Such structures matched the theory in the British dominions, such as Canada and Australia, where in powers belonged to the governor-general and there was no normal responsibility to parliament. In reality, governments had long come to be chosen from parliament and to be answerable to it. Prime ministerial offices had come into  existence. Such developments were also expected to happen in Northern Ireland and Southern Ireland, but technically were not required under the Act.

Constituency reform 

The Act revised the constituencies in the Redistribution of Seats (Ireland) Act 1918 for elections to the Parliament of the United Kingdom. In place of the 105 UK MPs for all of Ireland in 1918, there were to be 33 UK MPs from Southern Ireland and 13 UK MPs from Northern Ireland. The same constituencies were to elect 128 MPs to the Southern Ireland House of Commons and 52 MPs to the Northern Ireland House of Commons. Elections for the two Irish parliaments took place in May 1921. No elections were held in Southern Ireland to the United Kingdom House of Commons as the Irish Free State was due to be established on 6 December 1922, less than a month after the 1922 United Kingdom general election.

Potential for Irish unity 
As well as sharing the same viceroy, a Council of Ireland was to be composed of 20 members from each Parliament. The Council would co-ordinate matters of common concern to the two parliaments (transport, health, agriculture etc). Each Parliament was to possess the ability, in identical motions, to vote powers to the Council, which Britain intended should evolve into a single Irish Parliament.

Aftermath

Northern Ireland 
The Parliament of Northern Ireland came into being in June 1921. At its inauguration, in Belfast City Hall, King George V made a famous appeal for Anglo-Irish and north–south reconciliation. The speech, drafted by the government of David Lloyd George on recommendations from Jan Smuts Prime Minister of the Union of South Africa, with the enthusiastic backing of the King, opened the door for formal contact between the British Government and the Republican administration of Éamon de Valera.

Though it was superseded in large part, its repeal remained a matter of controversy until accomplished in the 1990s (under the provisions of the 1998 Good Friday Agreement).

Southern Ireland 
All 128 MPs elected to the House of Commons of Southern Ireland in the May 1921 elections were returned unopposed, and 124 of them, representing Sinn Féin, declared themselves TDs (Teachtaí Dála, Irish for Dáil Deputies) and assembled as the Second Dáil of the Irish Republic.
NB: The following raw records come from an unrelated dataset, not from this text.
-- ==== Sys2Proof/Machine/Mem.lean ====
section
/-!
DEFINITION. Memory integrity and repair (chapter 13): protected words and their errors (R388 to R399), the check-bit test
mode (R397), field repair (R400, R401) and the store die's block map (R402 to R406, R420).
-/

namespace Sys2Proof.Machine

open Sys2Proof

/-! ### Protected memories (R388) -/

/-- The words of memory m. -/
def memWords (m : Nat) : Nat := if m < 2 then 524288 else if m < 4 then 262144 else if m < 6 then 32768 else 65536

/-- The macros of memory m. -/
def memMacros (m : Nat) : Nat := if m < 2 then 16 else if m < 4 then 8 else if m < 6 then 1 else 2

/-- Spare columns of a macro of memory m. -/
def memColumns (m : Nat) : Nat := if m = 8 then 0 else 6

/-- Macro, row and word slot of a word index. -/
def macroOf (wadr : Nat) : Nat := wadr / 32768
def rowOf (wadr : Nat) : Nat := wadr % 32768 / 64
def slotOf (wadr : Nat) : Nat := wadr % 64

/-- An SRAM by its number; MRAM is not one. -/
def Lane.sram (ln : Lane) (m : Nat) : Sram :=
  match m with
  | 0 => ln.helm.c.p.code
  | 1 => ln.helm.c.s.code
  | 2 => ln.helm.c.p.data
  | 3 => ln.helm.c.s.data
  | 4 => ln.drv.c.p.prog
  | 5 => ln.drv.c.s.prog
  | 6 => ln.drv.c.p.data
  | 7 => ln.drv.c.s.data
  | _ => .empty

/-- Replace an SRAM. -/
def Lane.setSram (ln : Lane) (m : Nat) (s : Sram) : Lane :=
  let h := ln.helm
  let d := ln.drv
  match m with
  | 0 => { ln with helm := { h with c := { h.c with p := { h.c.p with code := s } } } }
  | 1 => { ln with helm := { h with c := { h.c with s := { h.c.s with code := s } } } }
  | 2 => { ln with helm := { h with c := { h.c with p := { h.c.p with data := s } } } }
  | 3 => { ln with helm := { h with c := { h.c with s := { h.c.s with data := s } } } }
  | 4 => { ln with drv := { d with c := { d.c with p := { d.c.p with prog := s } } } }
  | 5 => { ln with drv := { d with c := { d.c with s := { d.c.s with prog := s } } } }
  | 6 => { ln with drv := { d with c := { d.c with p := { d.c.p with data := s } } } }
  | 7 => { ln with drv := { d with c := { d.c with s := { d.c.s with data := s } } } }
  | _ => ln

/-- The wrong stored bits of a memory, by word. -/
def Lane.flips (ln : Lane) (m : Nat) : List (Nat × BitVec 39) := if m = 8 then ln.nv.mramFlips else (ln.sram m).flips

def Lane.setFlips (ln : Lane) (m : Nat) (f : List (Nat × BitVec 39)) : Lane :=
  if m = 8 then { ln with nv := { ln.nv with mramFlips := f } } else ln.setSram m { ln.sram m with flips := f }

/-- The wrong bits of one word. -/
def Lane.flipAt (ln : Lane) (m wadr : Nat) : BitVec 39 := sparseGet (fun _ => 0) (ln.flips m) wadr

def Lane.setFlip (ln : Lane) (m wadr : Nat) (x : BitVec 39) : Lane :=
  ln.setFlips m (sparsePut (fun _ => 0) (ln.flips m) wadr x)

/-- The positions of the wrong bits. -/
def errBits (x : BitVec 39) : List Nat := (List.range 39).filter x.getLsbD

/-! ### Correctable and uncorrectable errors (R394 to R396, R399) -/

/-- Test mode is on for memory m (R397). -/
def Lane.testMem (ln : Lane) (m : Nat) : Bool :=
  ln.is MEM_CBTEST_EN && (if ln.is MEM_CBTEST_SEL then m == 6 || m == 7 else m == 2 || m == 3)

/-- The table of memory m. -/
def Lane.ceTable (ln : Lane) (m : Nat) : List CeEntry := vget ln.mem.tables m []

def Lane.setCeTable (ln : Lane) (m : Nat) (t : List CeEntry) : Lane :=
  { ln with mem := { ln.mem with tables := vset ln.mem.tables m t } }

/-- An address is marked hard: flag, event bit and pending-repair list of 32 entries (R399). -/
def Lane.markHard (ln : Lane) (m wadr bit : Nat) : Lane :=
  let ln := (ln.setCeTable m ((ln.ceTable m).map (fun e => if e.wadr = wadr then { e with hard := true } else e))).on
    MEM_STAT_HARD
  let x : RepairEnt := ⟨m, wadr, bit⟩
  if ln.nv.repairs.any (fun r => r.m == m && r.wadr == wadr) || decide (32 ≤ ln.nv.repairs.length) then ln
  else ({ ln with nv := { ln.nv with repairs := ln.nv.repairs ++ [x] } }).showNv

/-- The entry that a full table gives up: the oldest of the lowest count among those not HARD (R395). -/
def victim (t : List CeEntry) : Option CeEntry :=
  t.foldl (fun (b : Option CeEntry) e =>
    if e.hard then b
    else match b with
      | none => some e
      | some x => if e.cnt < x.cnt then some e else some x) none

/-- A new address enters the table, or falls outside it (R395). -/
def Lane.newCe (ln : Lane) (m : Nat) (e : CeEntry) : Lane :=
  let t := ln.ceTable m
  if t.length < 16 then ln.setCeTable m (t ++ [e])
  else match victim t with
    | some x => ln.setCeTable m (t.filter (fun y => y.wadr != x.wadr) ++ [e])
    | none => ln.on MEM_STAT_OVF

/-- A correctable error counts for its address, and its write-back is queued (R394, R395). -/
def Lane.noteCe (ln : Lane) (m wadr bit : Nat) : Lane :=
  let wb : WriteBack := ⟨m, wadr⟩
  if ln.mem.wback.contains wb then ln
  else
    let ln := (ln.on MEM_STAT_CE).countUp (MEM_CECNT_CECNT m)
    let ln := { ln with mem := { ln.mem with wback := ln.mem.wback ++ [wb] } }
    let test := ln.testMem m
    match (ln.ceTable m).find? (fun e => e.wadr == wadr) with
    | none => ln.newCe m ⟨wadr, bit, 1, false, test⟩
    | some e =>
      let e' := { e with cnt := min (e.cnt + 1) 7, test := e.test || test }
      let ln := ln.setCeTable m ((ln.ceTable m).map (fun x => if x.wadr = wadr then e' else x))
      if 3 ≤ e'.cnt && !e'.test && !e.hard then ln.markHard m wadr bit else ln

/-- An uncorrectable MRAM word reads as invalid to its user (R396, R411, R428). -/
def Lane.mramBad (ln : Lane) (wadr : Nat) : Lane :=
  let u := Config.mramUse wadr
  if u < 4096 then
    if ln.nv.badSlots.contains u then ln else { ln with nv := { ln.nv with badSlots := u :: ln.nv.badSlots } }
  else if u = 4096 then { ln with nv := { ln.nv with baseBad := ln.nv.baseBad ||| 1 } }
  else if u = 4097 then { ln with nv := { ln.nv with baseBad := ln.nv.baseBad ||| 2 } }
  else ln

/-- What an access finds in a word (R388): the word, as it stands or corrected at a bit, or nothing. -/
inductive MemRead where
  | clean (w : Word)
  | fixed (w : Word) (bit : Nat)
  | bad
  deriving DecidableEq, Repr

/-- A word of an SRAM with its wrong bits. Three and more wrong bits are outside the code: what comes of them is a free
value (log 6). -/
def Lane.readMem (ln : Lane) (m wadr : Nat) : MemRead :=
  let w := wordAt (ln.sram m).bytes (4 * wadr)
  match errBits (ln.flipAt m wadr) with
  | [] => .clean w
  | [b] => .fixed w b
  | [_, _] => .bad
  | _ => match Config.multiBit ln.free with
    | some x => .clean x
    | none => .bad

/-- A demand access: corrected data with the error counted, or none where it is uncorrectable (R394, R396). -/
def Lane.loadMem (ln : Lane) (m wadr : Nat) : Option Word × Lane :=
  let many := decide (2 < (errBits (ln.flipAt m wadr)).length)
  let ln' := if many then { ln with free := ln.free + 1 } else ln
  match ln.readMem m wadr with
  | .clean w => (some w, ln')
  | .fixed w b => (some w, ln'.noteCe m wadr b)
  | .bad => (none, ln'.noteUe m wadr)

/-- A word has been written with its own check bits: its errors are gone, and so is a write-back that waits (R393). -/
def Lane.memWritten (ln : Lane) (m wadr : Nat) : Lane :=
  let ln := if ln.flipAt m wadr = 0 then ln else ln.setFlip m wadr 0
  if ln.mem.wback.isEmpty then ln
  else { ln with mem := { ln.mem with wback := ln.mem.wback.filter (fun x => x != ⟨m, wadr⟩) } }

/-- A store of bytes into one word of an SRAM; in test mode a whole word takes the check bits of MEM_CBTEST (R397). -/
def Lane.storeMem (ln : Lane) (m wadr : Nat) (v : Word) (be : BitVec 4) : Lane :=
  let s := ln.sram m
  let ln := (ln.setSram m { s with bytes := putWord s.bytes (4 * wadr) v be }).memWritten m wadr
  if be = 0xF && ln.testMem m then
    let x : BitVec 7 := Config.checkBits v ^^^ BitVec.ofNat 7 (ln.get MEM_CBTEST_CB)
    if x = 0 then ln else ln.setFlip m wadr (x ++ (0 : Word))
  else ln
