-- ==== Sys2Proof/Machine/Images.lean ====
section
/-!
DEFINITION. Images and the boot record (chapter 18): the image format and its verification (R502 to R504), what the
loader loads and refuses (R377, R512, R513), sessions and activation (R507, R511, R514 to R516).
-/

namespace Sys2Proof.Machine

open Sys2Proof

/-! ### Image format (R502 to R504) -/

/-- A little-endian number of n bytes at an offset. -/
def leAt (l : List Byte) (off n : Nat) : Nat := ((l.drop off).take n).foldr (fun b a => b.toNat + 256 * a) 0

/-- A block's CRC matches: 4,092 bytes of content, then their CRC-32C. -/
def blockOk (b : List Byte) : Bool := b.length == 4096 && crc32c (b.take 4092) == bytesWord (b.drop 4092)

/-- The header block. -/
def ImageStore.header (im : ImageStore) : List Byte := (keyGet im.blocks 0).getD []

/-- The length n in blocks. -/
def ImageStore.n (im : ImageStore) : Nat := leAt im.header 12 2

/-- The content bytes of blocks 1 to n - 1. -/
def ImageStore.content (im : ImageStore) : List Byte :=
  ((List.range (im.n - 1)).map (fun k => ((keyGet im.blocks (k + 1)).getD []).take 4092)).flatten

/-- Every block of the image is there with its CRC. -/
def ImageStore.crcOk (im : ImageStore) : Bool :=
  decide (1 ≤ im.n) && (List.range im.n).all (fun k => match keyGet im.blocks k with | some b => blockOk b | none => false)

/-- The digest of R504. -/
def ImageStore.digest (im : ImageStore) : BitVec 256 :=
  let h := im.header
  Config.sm3 (Config.sm2Za ((h.drop 40).take 16) ((h.drop 56).take 64) ++ h.take 120 ++ (h.drop 184).take 3908 ++ im.content)

/-- The unrevoked key slot whose hash is that of the image's public key (R504, R505). -/
def ImageStore.keySlot (im : ImageStore) (keys : Vector KeySlot 4) : Option Nat :=
  (List.range 4).find? (fun k =>
    let s := vget keys k ⟨0, false, false⟩
    s.prog && !s.revoked && s.hash == Config.sm3 ((im.header.drop 56).take 64))

/-- Bytes that are reserved are 0. -/
def zeroBytes (l : List Byte) (off n : Nat) : Bool := ((l.drop off).take n).all (fun b => b == 0)

/-- Every field of R502 and R503 is in range for a kind of image. -/
def ImageStore.fieldsOk (im : ImageStore) (kind : Nat) : Bool :=
  let h := im.header
  let n := im.n
  let payload := 4092 * (n - 1)
  let hc := leAt h 16 4
  let dp := leAt h 20 4
  let dd := leAt h 24 4
  leAt h 0 4 == 0x494B444C && leAt h 4 1 == 1 && leAt h 5 1 == kind && (kind == 1 || leAt h 6 1 == 0) &&
    zeroBytes h 14 2 && zeroBytes h 37 3 && zeroBytes h 185 3907 &&
    (if kind = 3 then n == 1 && decide (leAt h 184 1 < 4) else leAt h 184 1 == 0) &&
    (kind != 2 || decide (n ≤ 64)) &&
    (kind != 1 || (decide (n ≤ 3072) && decide (hc ≤ 2097152) && decide (dp ≤ 131072) && decide (dd ≤ 262144) &&
      decide (hc + dp + dd ≤ payload))) &&
    decide (leAt h 28 4 + leAt h 32 4 ≤ payload)

/-- The outcome of R504 as UPD_STAT.RES gives it: 0 verified, 2 CRC, 3 key, 4 signature, 5 field. -/
def ImageStore.result (im : ImageStore) (kind : Nat) (keys : Vector KeySlot 4) : Nat :=
  let h := im.header
  if !im.crcOk then 2
  else if (im.keySlot keys).isNone then 3
  else if !Config.sm2Verify ((h.drop 56).take 64) im.digest ((h.drop 120).take 64) then 4
  else if !im.fieldsOk kind then 5
  else 0

/-- The image of a slot, and of a configuration copy. -/
def NvStore.img (nv : NvStore) (k : Nat) : ImageStore := if k = 0 then nv.slots.p else nv.slots.s
def NvStore.cfg (nv : NvStore) (k : Nat) : ImageStore := if k = 0 then nv.cfgs.p else nv.cfgs.s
With only the four Independent Unionist MPs, who had been elected for the Dublin University constituency and fifteen appointed senators turning up for the state opening of the Parliament of Southern Ireland at the Royal College of Science in Dublin (now Government Buildings) in June 1921, the new legislature was suspended. Southern Ireland was ruled, for the time being, directly from London as it had been before the Government of Ireland Act.

The Provisional Government of the Irish Free State was constituted on 14 January 1922 "at a meeting of members of the Parliament elected for constituencies in Southern Ireland". That meeting was not convened as a meeting of the House of Commons of Southern Ireland nor as a meeting of the Dáil. Instead, it was convened by Arthur Griffith as "Chairman of the Irish Delegation of Plenipotentiaries" (who had signed the Anglo-Irish Treaty) under the terms of the Treaty.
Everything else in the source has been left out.